My prior three BLOGS discussed basic aspects of licensing IBM MLC and zOTC software products. This time I am focusing on possible ways to control, and hopefully reduce, MLC Software costs. But first, a review of a couple of topics.
First, I am concentrating on the IBM MLC costs related to sub-capacity (sub-cap) pricing which requires clients to create SCRT (Sub-Capacity Reporting Tool) reports and submit them to IBM every month. Sub-capacity pricing means the monthly run rate is based on how much of the CPU is used during a month and not based on the installed capacity of the CPU. Normally, between 4 and 8 sub-capacity products are used on a CPU.
Second, the price for each sub-cap product is based on the peak Rolling 4 Hour Average (R4HA) for that product. For a month that has 30 days, there are 720 hours, and SCRT determines the hour that has highest (= peak) usage. The values for the other 719 hours do not matter. The net of this is: to reduce MLC costs, clients would have to reduce the PEAK hour usage. Reducing usage during the other hours may be beneficial, but that will not reduce the MLC cost.
Next, let’s review some numbers. My experience indicates that for the MLC monthly run rate, sub-cap products contribute 96+% of the total cost and non sub-cap products (e.g., FWLC and/or Tier based) contribute 1-4% of the total cost. Therefore the focus has to be on the sub-cap products, which I divide into three functional categories:
- z/OS and billable z/OS features: this category typically represents 25%-35% of the MLC cost.
- Major Sub-Systems, which include CICS, IMS TM, Db2, IMS DB, and MQSeries: this category typically represents 60%-70% of the MLC cost.
- Minor products such as COBOL, PL/I, and NetView: this category typically represents 2-4% of the MLC cost.
Based on these estimates, clients should concentrate on the first two categories.
The peak R4HA z/OS usage represents the total CPU utilization for that hour and the z/OS cost is based on this. For example, assume the CPU utilization was 85.4% for the peak hour on a CPU rated at 1,000 MSUs. This would translate into an 854 MSU usage for z/OS and each of its billable features. To reduce z/OS costs, a client should consider the following techniques to reduce CPU peak usage:
- Offload work from the CPU to some other CPU or to a different platform.
- Stop running work/jobs that consume a high amount of CPU during the peak hour. An alternative approach would be to move this work to some non-peak period of the day or month.
- The peak hour for many clients is at night, perhaps during the 11PM to 4AM time frame. This is usually when batch work is run. One approach to reduce costs is to flatten the workload, for example, by only running 15 jobs at a time instead of 20 jobs at a time.
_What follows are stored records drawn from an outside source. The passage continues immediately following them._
/-- The way of a message between a core and the anchor of a weir line: core, context, line, and whether it goes to the anchor. -/
def weirWay : Instr → Option (Nat × Nat × Nat × Bool)
  | .shareRequest k c l _ => some (k, c, l, true)
  | .weirRun k c l _ _ _ => some (k, c, l, true)
  | .returnNotice k c l => some (k, c, l, true)
  | .resumeNotice k c l => some (k, c, l, true)
  | .shareGrant k c l _ => some (k, c, l, false)
  | .spillAcknowledgement k c l => some (k, c, l, false)
  | .sluice k c l => some (k, c, l, false)
  | .drainRequest k c l _ => some (k, c, l, false)
  | _ => none

/-- Whether the i-th due step may come before those that stand before it: messages about one weir line between one core and its
anchor arrive in the order in which they were sent (R346). -/
def State.inTurn (s : State) (i : Nat) : Bool :=
  match (s.agenda[i]?).bind weirWay with
  | some w => !(s.agenda.take i).any fun x => weirWay x == some w
  | none => true

/-- Whether the i-th arrived message may be performed now: claims are processed in the order of their arrival (R173). -/
def State.claimInTurn (s : State) (i : Nat) : Bool :=
  match s.inbox[i]? with
  | some m => !isClaim m || !(s.inbox.take i).any isClaim
  | none => true

/-- The turn that is laid down, where it can be taken. -/
def State.turnMove (s : State) : Turn → Option Move
  | .due i =>
    if s.inTurn i then ((s.agenda[i]?).filter fun x => !bySplit x).map fun x => .run { s with agenda := eraseAt s.agenda i } x
    else none
  | .message i =>
    if s.claimInTurn i then (s.inbox[i]?).map fun m => .run { s with inbox := eraseAt s.inbox i } (classify m) else none
  | .pack n => (s.packSplit n).map fun e => .pack n e
  | .core n => if s.coreOrder.contains n then some ((s.coreMove n).getD (.cycle n)) else none
  | .arise i => if mayArise i then some (.run s i) else none

/-- What moves next, and the state with its turn taken from the tape. A halving instant that the mesh has reached comes before
anything else, so that an increment of the same cycle is applied after it (R292). -/
def State.nextMove (s : State) : State × Move :=
  if s.halvings < s.mesh / halvingCycles then (s, .run s .countHalving)
  else
    match s.turns with
    | [] => (s, s.defaultMove)
    | t :: r =>
      let s1 : State := { s with turns := r }
      (s1, (s1.turnMove t).getD s1.defaultMove)

/-- The end of a core's cycle: a stalled allocation may make a swap-out due, and swapped groups whose allocation is served come back
(R209, R210). -/
def State.cycleMove (s : State) (core : Nat) (ready : Nat → Bool → Bool) : State :=
  let s0 := State.endCycle { s with lastCore := core } core ready
  let s1 := s0.dueAll ((s0.wakeable core).map Instr.swapIn)
  match s1.swapChoice core with
  | some g => if s1.agenda.contains (.swapOut g) then s1 else s1.due (.swapOut g)
  | none => s1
- In addition to the above, clients use soft-capping on their machines to lower/flatten the usage. Soft-capping allows limits to be set on any LPAR (defined capacity) and/or a group of LPARs (group capacity). This option controls the MSU consumption of sub-capacity products. The usage, and therefore the MLC rate, for each product will be based on the lower of either the cap setting or the actual usage of the product.
The products that fall into this category are normally run 24 hours a day throughout the entire month. They are active as much time as z/OS and the CPU itself. Most clients run these major sub-systems in all the LPARs on a CPU. The key point regarding these products is that cost is based on the peak usage of the LPARs in which they run rather than how much CPU the individual product uses. For example, assume Db2 is run in all LPARs using the CPU example above, where the z/OS usage was 854 MSUs. In this case, Db2, and each of the other major sub-system running in all the LPARs, would also be billed at 854 MSUs. Because of this, clients want to reduce the peak hour usage of any or all LPARs where the major sub-systems are run. Some considerations are:
- Is it necessary to run these major sub-systems in all LPARs? Is it possible to run them in only 2 or 3 LPARs instead on a machine that has 4 LPARs? Is it possible to run CICS and/or IMS in only 2 LPARs even though Db2 and/or MQSeries is needed in all 4 LPARs?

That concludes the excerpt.